WORK TO BE COMPLETED ▸ When you reach the line containing "what : Option Instr := none" in the data below, begin returning lines exactly as written, and stop once the line containing "nextCmd : Nat := 0" has been returned.

[Collected data]

^^^^

/-- The argument of a step that is no instruction word: what the outside world hands in, and which core, station, packet
or waypoint it concerns. Each such step's docstring in Machine/ names the fields it reads. The agenda of the state holds one
with each entry (Machine/State.lean). -/
structure Arg where
  core : Nat := 0                       -- core of the package, die · 48 + core
  die : Nat := 0                        -- die number as R122 numbers dies
  station : Nat := 0                    -- Meridian station, 16 for the Equator station
  ring : RingId := .meridian
  dir : Dir := .east
  lane : Nat := 0
  pos : Nat := 0
  index : Nat := 0                      -- place in a list of the state, queue, key, command or register
  seq : BitVec 32 := 0#32
  wp : WpKey := ⟨0, 0⟩
  group : GroupKey := ⟨0, 0, 0⟩
  level : Level := .spad
  ok : Bool := true
  failed : BitVec 8 := 0#8
  detector : Detector := .supplyClock
  window : Window := .management
  off : Nat := 0
  value : Word := 0#64
  wide : BitVec 1024 := 0#1024
  nums : List Nat := []
  nums2 : List Nat := []
  banks : List BankId := []
  regs : List (Nat × Nat) := []         -- failing vector banks and tiles: core, physical bank, or 16 + tile
  place : EccPlace := .dram 0
  msg : SpdmMsg := .getDigests
  sealed : SealedSlot := ⟨0#224, 0#2048, 0#128⟩
  leader : BitVec 6 := 0#6
  epoch : BitVec 32 := 0#32
  members : BitVec 64 := 0#64
  serials : List Nat := []              -- certificate serial numbers of the packages of a ring, eastward from this one (R69)
  deriving DecidableEq, Repr
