-- ==== Sys2Proof/Machine/Flags.lean ====
section
/-! DEFINITION. The flags of k.flg (R162): IDZ bit 5, NV 4, DZ 3, OF 2, UF 1, NX 0. -/
namespace Sys2Proof.Machine

/-- The six flags of k.flg. -/
abbrev Flags := BitVec 6

def flNone : Flags := 0#6
/-- Integer division by zero. -/
def flIDZ : Flags := 0x20#6
/-- Invalid operation. -/
def flNV : Flags := 0x10#6
/-- Floating division by zero. -/
def flDZ : Flags := 0x08#6
/-- Overflow, saturation included. -/
def flOF : Flags := 0x04#6
/-- Underflow. -/
def flUF : Flags := 0x02#6
/-- Inexact. -/
def flNX : Flags := 0x01#6

/-- The flag f where c holds. -/
def flIf (c : Bool) (f : Flags) : Flags := if c then f else flNone

/-- The flags of a list of results, combined (R326). -/
def flAll (l : List Flags) : Flags := l.foldl (· ||| ·) flNone

end Sys2Proof.Machine
end

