/-- The Equator station's trust-domain state and Binnacle. -/
structure Equator where
  pkg : Nat := 0
  leader : Nat := 0
  count : Nat := 0
  ksb : Bool := false                  -- active send key slot is B
  dstate : Nat := 0
  link : Bool := false
  epoch : BitVec 32 := 0#32
  members : BitVec 64 := 0#64
  qE : Nat := 0
  qW : Nat := 0
  ehop : Map Nat := []
  whop : Map Nat := []
  tmo : BitVec 32 := 0x30D40#32
  tagFail : Map Nat := []
  gap : Map Nat := []
  replay : Map Nat := []
  late : Map Nat := []
  thr3 : Nat := 0x100
  thr2 : Nat := 0x10
  level : Nat := 0
  discards : List (Nat × Nat) := []    -- (time, peer) of the discards of the last second (R96)
  owners : Map (BitVec 32) := []       -- ownership table as EQ_OWNERSHIP lays it out
  keys : Map (BitVec 256) := []        -- by slot · 4,096 + i · 64 + j; a pair not listed has no key
  send : Map Nat := []                 -- send counters by key slot and channel
  expected : Map Nat := []
  sessions : List Session := []
  policyRoot : Option (BitVec 512) := none
  policyList : List (BitVec 512) := []
  requests : List EqReq := []
  waitingCmds : List Packet := []
  rekey : Option Rekeying := none
  queued : List (BitVec 64 × BitVec 64) := []  -- re-keys to come: the packages that join and those that leave (R91)
  joining : Bool := false
  ideKeys : List Nat := []
  linkShut : Bool := false             -- the host link carries only configuration traffic (R102)
  linkHeld : List OutMsg := []         -- what it is to carry once IDE is set up again
  deriving DecidableEq, Repr

/-- R100. A device-to-host request without an answer. -/
structure CxlReq where
  agent : Nat
  seq : BitVec 32
  hpa : Nat
  kind : CxlKind
  deriving DecidableEq, Repr

/-- An entry of the agenda: the Chronometer ticks that pass before the step, the step (none: the device's own next step),
and its argument. The model's own (log 1, log 2). -/
structure Agendum where
  ticks : Nat := 1
  what : Option Instr := none
  arg : Arg := {}
  deriving DecidableEq, Repr

/-! ## The package -/

/-- The state of one package. -/
structure State where
  -- the model's own
  agenda : List Agendum := []
  arg : Arg := {}
  cur : Nat := 0                       -- the core whose moves exec runs (die · 48 + core)
  out : List OutMsg := []
  -- time (R17)
  chron : Nat := 0                     -- the source, modulo 2^64
  skew : Map Int := []                 -- offset of the copy of die n (R122's numbers, 0 to 15), −2 to 2; default 0
  chronFloor : Map Nat := []           -- what the copy of die n read when its offset last changed; default 0
  clocks : Map Nat := []               -- thousandths of core clocks of compute die n since its reset (R19); default 0
  -- parts
  mgmt : Mgmt := {}
  eq : Equator := {}
  queues : Map Queue := []
  rrQueue : Nat := 0
  nextLaunch : Nat := 1
  launches : List Launch := []         -- live launches in acceptance order
  waypoints : List Waypoint := []      -- in the order of creation
  disps : Map Dispatcher := []
  barriers : List (GroupKey × Barrier) := []
  regions : Map StepRegion := []
  cores : Map Core := []               -- by die · 48 + core
  engines : Map Engine := []
  cmds : List Cmd := []
  nextCmd : Nat := 0
  ring : Nat := 0                      -- ring clocks since Meridian training that the slots' passes have come to (R37)
  slots : Map Slot := []               -- by dir · 512 + lane · 64 + position
  reclaiming : List StreamReq := []    -- streams that have ended whose flags are still to be cleared (R43)
  owners : Map Owner := []             -- Meridian ownership table, same key; default as R41 gives it
  stations : Map Station := []
  waiting : List Waiting := []         -- best-effort packets waiting at stations
  inbox : List (Nat × Packet) := []    -- packets taken at a station, not yet served
  tokens : List Token := []
  homes : Map Home := []
  joinDecs : List JoinDec := []
  mem : List Host.Cell := []           -- DRAM by device physical address; default 0
  poisoned : List Nat := []            -- device physical addresses / 8 of poisoned words, rising
  hostMem : List Host.Cell := []       -- host memory by host physical address; default 0
  cxlReqs : List CxlReq := []
  deriving DecidableEq, Repr
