-- ==== Sys2Proof/Machine/Address.lean ====
section
/-! DEFINITION. Translation of virtual addresses, homes and region tables (R205 to R211, R230). -/
namespace Sys2Proof.Machine

/-- R205. The fields of a page entry. -/
def ptePlc (e : Nat) : Nat := field e 60 4
def pteTgt (e : Nat) : Nat := field e 58 2
def ptePkg (e : Nat) : Nat := field e 52 6
def pteFrame (e : Nat) : Nat := field e 16 36 * 4096
def pteSize (e : Nat) : Nat := field e 4 2
def pteA (e : Nat) : Bool := e.testBit 3
def pteW (e : Nat) : Bool := e.testBit 2
def pteR (e : Nat) : Bool := e.testBit 1
def pteV (e : Nat) : Bool := e.testBit 0

/-- R205. Bytes of the leaf page at a level. -/
def pageBytes (level : Nat) : Nat :=
  match level with
  | 2 => 2 ^ 34
  | 3 => 2 ^ 25
  | _ => 2 ^ 16

/-- R205. The index of a virtual address at a level. -/
def vaIndex (va level : Nat) : Nat :=
  match level with
  | 1 => field va 43 9
  | 2 => field va 34 9
  | 3 => field va 25 9
  | _ => field va 16 9

/-! ## Forwarding (R230) -/

/-- R230. Where the home of a device physical address sends a request for it: to the new home, where its page has moved there. A line at
the migration pointer waits, so its request is served only when the line has moved (`none`). -/
def forwardOnce (s : State) (dpa : Nat) : Option Nat :=
  let d := dpaDie dpa
  let l := dpaLocal dpa
  let h := home s d
  match h.migrations.find? fun m => m.oldL ≤ l && l < m.oldL + m.size with
  | some m =>
    let j := (l - m.oldL) / 128
    if j < m.ptr then some (dpaOf m.newDie (m.newL + (l - m.oldL))) else if j = m.ptr then none else some dpa
  | none =>
    match h.forwarding.find? fun f => f.oldL ≤ l && l < f.oldL + f.size with
    | some f => some (dpaOf f.newDie (f.newL + (l - f.oldL)))
    | none => some dpa

/-- R230. Where a request is forwarded at last, for a page that has moved several times; n bounds the moves. -/
def forwardN (s : State) : (n dpa : Nat) → Option Nat
  | 0, dpa => some dpa
  | n + 1, dpa => (forwardOnce s dpa).bind fun a => if a = dpa then some a else forwardN s n a
/-- R230. Where a request for a device physical address performs; `none` while its line is at a migration pointer. -/
def forwardTo (s : State) (dpa : Nat) : Option Nat := forwardN s 64 dpa

/-- R230, R231. A device physical address as an access finds it: the new home's where its page, or its line, has moved. -/
def atHome (s : State) (dpa : Nat) : Nat := (forwardTo s dpa).getD dpa

/-! ## The walk (R205) -/

/-- How a walk or an access fails. -/
inductive Miss where
  | page                      -- PAGE_FAULT (R206)
  | poisoned (entry : Nat)    -- PTE_UNCORRECTABLE: the entry's device physical address (R228)
  | absent (dpa : Nat)        -- a table or a page lies at a device physical address that does not exist
  deriving DecidableEq, Repr

/-- R205, R206. The checks of R206 that hang on a leaf alone. -/
def leafOk (e level : Nat) : Bool :=
  let plc := ptePlc e
  let tgt := pteTgt e
  pteSize e = 5 - level && 2 ≤ level && pteFrame e % pageBytes level = 0 && tgt ≠ 3 && plc ≤ 9 &&
    !(plc ≠ 0 && tgt ≠ 0) && !(ptePkg e ≠ 0 && tgt ≠ 2)

/-- R205, R206. The walk from a table at a level, with fuel for the levels below: the leaf's level, its address and the leaf. -/
def walk (s : State) (table va : Nat) : (fuel level : Nat) → Except Miss (Nat × Nat × Nat)
  | 0, _ => .error .page
  | fuel + 1, level =>
    let at_ := atHome s (table + 8 * vaIndex va level)
    if !dpaExists at_ then .error (.absent at_)
    else if poisonIn s at_ 8 then .error (.poisoned at_)
    else
      let e := dramNat s at_ 8
      if !pteV e || field e 6 10 ≠ 0 then .error .page
      else if pteSize e = 0 then
        if level = 4 || pteTgt e ≠ 0 || ptePlc e ≠ 0 || ptePkg e ≠ 0 then .error .page
        else walk s (pteFrame e) va fuel (level + 1)
      else if leafOk e level then .ok (level, at_, e)
      else .error .page

/-! ## The region table (R209, R210) -/

/-- R210. The homes of a placement address under an entry: die and local address. -/
def RegionEntry.home (e : RegionEntry) (pa : Nat) : List (Nat × Nat) :=
  let set := bitsSet e.dset 8
  let n := set.length
  let off := pa - e.base
  match e.mode with
  | 0 =>
    let sz := 2 ^ e.slog2
    let blk := off / sz
    [(set.getD (blk % n) 0, e.lbase + blk / n * sz + off % sz)]
  | 1 =>
    let part := (e.limit - e.base) / n
    [(set.getD (off / part) 0, e.lbase + off % part)]
  | _ => set.map fun d => (d, e.lbase + off)

/-- R209. The greatest local address, plus one, that an entry produces. -/
def RegionEntry.top (e : RegionEntry) : Nat :=
  let n := (bitsSet e.dset 8).length
  let len := e.limit - e.base
  match e.mode with
  | 0 =>
    let sz := 2 ^ e.slog2
    let whole := len / sz
    max (e.lbase + ceilDiv whole n * sz) (if len % sz = 0 then e.lbase else e.lbase + whole / n * sz + len % sz)
  | 1 => e.lbase + len / n
  | _ => e.lbase + len

/-- R209. Entry i of the region table at PTROOT + 0x1000, where it takes part. -/
def regionEntry (s : State) (ptroot i : Nat) : Option RegionEntry :=
  let a := ptroot + 0x1000 + 32 * i
  let w (j : Nat) := seenNat s (atHome s (a + 8 * j)) 8
  let e : RegionEntry :=
    { base := field (w 0) 0 48, limit := field (w 1) 0 48, lbase := field (w 2) 0 48,
      dset := field (w 3) 24 8, slog2 := field (w 3) 16 5, mode := field (w 3) 0 2 }
  let n := (bitsSet e.dset 8).length
  let clean := field (w 0) 48 16 = 0 && field (w 1) 48 16 = 0 && field (w 2) 48 16 = 0 && field (w 3) 32 31 = 0 &&
    field (w 3) 21 3 = 0 && field (w 3) 2 14 = 0
  if (w 3).testBit 63 && clean && e.dset ≠ 0 && e.mode ≠ 3 && e.base < e.limit &&
      (e.mode ≠ 0 || (12 ≤ e.slog2 && e.slog2 ≤ 30)) && (e.mode ≠ 1 || (e.limit - e.base) % (n * 65536) = 0) &&
      e.top ≤ Config.reservedBase && dpaExists (a + 31) then some e
  else none

/-- R209. Of the entries of a table, the lowest-numbered that takes part and covers a placement address. -/
def coveringEntry (entry : Nat → Option RegionEntry) (pa : Nat) : Option RegionEntry :=
  (List.range 64).findSome? fun i =>
    match entry i with
    | some e => if e.base ≤ pa ∧ pa < e.limit then some e else none
    | none => none
/-- R209. The entry that covers a placement address of a context. -/
def coveringRegion (s : State) (ptroot pa : Nat) : Option RegionEntry := coveringEntry (regionEntry s ptroot) pa
/-- R207. Entry i of a context's region table for engine e: as it holds it cached, else as memory has it. -/
def engineEntry (s : State) (e : Nat) (l : Launch) (i : Nat) : Option RegionEntry :=
  match (engine s e).regions.find? fun x => x.1 = l.asid && x.2.1 = i with
  | some x => some x.2.2
  | none => regionEntry s l.ptroot i

/-- R82, R205, R209. The homes, as device physical addresses, of a placement address that another package names. Which context's region table
resolves it the spec does not say: the model takes the lowest address space known to the launch unit whose table covers it, and where none
does the address as a device physical address (DESIGN CHOICE, log 58). -/
def foreignHomes (s : State) (pa : Nat) : List Nat :=
  ((s.mgmt.contexts.findSome? fun (x : Nat × Nat) => coveringRegion s x.2 pa).map fun e => (e.home pa).map fun h => dpaOf h.1 h.2).getD [pa]
/-- R211. The replicas of a device physical address in a REPLICATE region of a known context; itself alone in none. -/
def replicasAt (s : State) (a : Nat) : List Nat :=
  (s.mgmt.contexts.findSome? fun (x : Nat × Nat) => (List.range 64).findSome? fun i =>
    match regionEntry s x.2 i with
    | some e =>
      if e.mode = 2 && e.dset.testBit (dpaDie a) && e.lbase ≤ dpaLocal a && dpaLocal a < e.lbase + (e.limit - e.base) then
        some ((e.home (e.base + (dpaLocal a - e.lbase))).map fun h => dpaOf h.1 h.2)
      else none
    | none => none).getD [a]

/-! ## Where an address leads -/

/-- The place of a translated address: the homes as device physical addresses (several when replicated, the anchor first),
a host physical address, or a placement address of another package. -/
inductive Place where
  | dev (homes : List Nat)
  | host (hpa : Nat)
  | remote (pkg pa : Nat)
  deriving DecidableEq, Repr

/-- R206, R208. The place of a leaf's address under a region table's entries. -/
def placeBy (entry : Nat → Option RegionEntry) (sys : Bool) (leaf level va : Nat) : Except Miss Place :=
  let pa := pteFrame leaf + va % pageBytes level
  match pteTgt leaf with
  | 0 =>
    let plc := ptePlc leaf
    if 1 ≤ plc && plc ≤ 8 then
      if pa ≥ Config.dieSpan then .error .page
      else if pa ≥ Config.reservedBase && !sys then .error .page
      else .ok (.dev [dpaOf (plc - 1) pa])
    else
      match coveringEntry entry pa with
      | none => .error .page
      | some e =>
        if plc = 9 && e.mode ≠ 2 then .error .page
        else
          let hs := e.home pa
          if plc = 9 && hs.any (fun h => h.2 ≥ Config.reservedBase) && !sys then .error .page
          else .ok (.dev (hs.map fun h => dpaOf h.1 h.2))
  | 1 => .ok (.host pa)
  | _ => .ok (.remote (ptePkg leaf) pa)
/-- R206, R208. The place of a leaf's address in a context. -/
def placeOf (s : State) (ptroot : Nat) (sys : Bool) (leaf level va : Nat) : Except Miss Place :=
  placeBy (regionEntry s ptroot) sys leaf level va
/-- R209, R211. Does a leaf's address lie in a REPLICATE region? -/
def replicatedBy (entry : Nat → Option RegionEntry) (leaf level va : Nat) : Bool :=
  pteTgt leaf = 0 && (ptePlc leaf = 0 || ptePlc leaf = 9) &&
    (coveringEntry entry (pteFrame leaf + va % pageBytes level)).elim false fun e => e.mode = 2

/-- R205, R206. Kinds of access: 0 none (R110 asks whether the page is resident), 1 read, 2 write, 3 atomic; 4 is an atomic load,
which needs R alone (R375), 5 a chunk fetch, which needs R, W and A (R378), 6 a CP.ACC, which needs W and A (R374), and 7 the read of a
recovery (R377). -/
def permitted (leaf kind : Nat) : Bool :=
  match kind with
  | 0 => true
  | 1 => pteR leaf
  | 7 => pteR leaf
  | 2 => pteW leaf
  | 3 => pteA leaf && pteR leaf
  | 4 => pteR leaf
  | 5 => pteR leaf && pteW leaf && pteA leaf
  | _ => pteW leaf && pteA leaf

/-- R189. The access number that k.trapi reports. -/
def accessCode (kind : Nat) : Nat := if kind = 7 then 1 else if kind ≥ 4 then 3 else kind

/-- A translation: where the address leads, its leaf entry, the entry's address and level. -/
structure Translated where
  place : Place
  leaf : Nat
  entryAt : Nat
  level : Nat
  deriving DecidableEq, Repr

/-- R205, R206. Translation in an address space by a walk. -/
def translate (s : State) (ptroot : Nat) (sys : Bool) (va kind : Nat) : Except Miss Translated :=
  match walk s ptroot va 4 1 with
  | .error m => .error m
  | .ok (level, at_, leaf) =>
    if !permitted leaf kind then .error .page
    else match placeOf s ptroot sys leaf level va with
      | .error m => .error m
      | .ok p => .ok { place := p, leaf := leaf, entryAt := at_, level := level }

/-- R207. A translation that an engine holds cached for the address. The entry's own address is not kept with it. -/
def cached (s : State) (e asid va : Nat) : Option TlbEntry :=
  (engine s e).tlb.find? fun t => t.asid = asid && va / pageBytes t.level = t.page

/-- R205 to R207. Translation by copy engine e for a launch: by its cache where it holds the leaf, else by a walk. -/
def engineTranslate (s : State) (e : Nat) (l : Launch) (va kind : Nat) : Except Miss Translated :=
  let found : Except Miss (Nat × Nat × Nat) := match cached s e l.asid va with
    | some t => .ok (t.level, 0, t.entry.toNat)
    | none => walk s l.ptroot va 4 1
  match found with
  | .error m => .error m
  | .ok (level, at_, leaf) =>
    if !permitted leaf kind then .error .page
    else match placeBy (engineEntry s e l) l.sys leaf level va with
      | .error m => .error m
      | .ok p => .ok { place := p, leaf := leaf, entryAt := at_, level := level }

/-- R207. The engine keeps the valid region-table entries of a context that it serves. -/
def cacheRegions (s : State) (e : Nat) (l : Launch) : State :=
  let fresh := (List.range 64).filterMap fun i =>
    if (engine s e).regions.any fun x => x.1 = l.asid && x.2.1 = i then none
    else (regionEntry s l.ptroot i).map fun r => (l.asid, i, r)
  modEngine s e fun g => { g with regions := g.regions ++ fresh }
/-- R207. The engine keeps the leaf it walked to, of more than 2,048 dropping the oldest; and where the leaf's address has its home by the
region table, the table's entries. -/
def cacheLeaf (s : State) (e : Nat) (l : Launch) (va : Nat) (t : Translated) : State :=
  let s1 := if pteTgt t.leaf = 0 && (ptePlc t.leaf = 0 || ptePlc t.leaf = 9) then cacheRegions s e l else s
  match cached s e l.asid va with
  | some _ => s1
  | none => modEngine s1 e fun g =>
    let kept := if g.tlb.length ≥ 2048 then g.tlb.drop 1 else g.tlb
    { g with tlb := kept ++ [{ asid := l.asid, level := t.level, page := va / pageBytes t.level,
                                entry := BitVec.ofNat 64 t.leaf }] }

/-- R206, R228. Trap code and k.trapi of a failed translation. -/
def missTrap (m : Miss) (va kind : Nat) : BitVec 16 × Word :=
  (match m with
    | .poisoned _ => 0x0031#16
    | _ => 0x0030#16,
   BitVec.ofNat 64 (accessCode kind * 2 ^ 52 + va % 2 ^ 52))

/-- R211, R60. Hops from one station to another in the direction of R60. -/
def hopsBetween (a b : Nat) : Nat :=
  let e := (b + 16 - a) % 16
  min e (16 - e)

/-- R211. The replica with the fewest hops from station k, ties to the lower die. -/
def nearestTo (k : Nat) (homes : List Nat) : Nat :=
  let dist (a : Nat) : Nat := hopsBetween k (2 * dpaDie a + 1) * 16 + dpaDie a
  match homes with
  | [] => 0
  | x :: t => t.foldl (fun best a => if dist a < dist best then a else best) x
/-- R211. The replica that serves a read of compute die d. -/
def nearestReplica (d : Nat) (homes : List Nat) : Nat := nearestTo (2 * d) homes

end Sys2Proof.Machine
end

^^^^

ANSWER FOR THE TASK ▸
  what : Option Instr := none
  arg : Arg := {}
  deriving DecidableEq, Repr

/-! ## The package -/

/-- The state of one package. -/
structure State where
  -- the model's own
  agenda : List Agendum := []
  arg : Arg := {}
  cur : Nat := 0                       -- the core whose moves exec runs (die · 48 + core)
  out : List OutMsg := []
  -- time (R17)
  chron : Nat := 0                     -- the source, modulo 2^64
  skew : Map Int := []                 -- offset of the copy of die n (R122's numbers, 0 to 15), −2 to 2; default 0
  chronFloor : Map Nat := []           -- what the copy of die n read when its offset last changed; default 0
  clocks : Map Nat := []               -- thousandths of core clocks of compute die n since its reset (R19); default 0
  -- parts
  mgmt : Mgmt := {}
  eq : Equator := {}
  queues : Map Queue := []
  rrQueue : Nat := 0
  nextLaunch : Nat := 1
  launches : List Launch := []         -- live launches in acceptance order
  waypoints : List Waypoint := []      -- in the order of creation
  disps : Map Dispatcher := []
  barriers : List (GroupKey × Barrier) := []
  regions : Map StepRegion := []
  cores : Map Core := []               -- by die · 48 + core
  engines : Map Engine := []
  cmds : List Cmd := []
  nextCmd : Nat := 0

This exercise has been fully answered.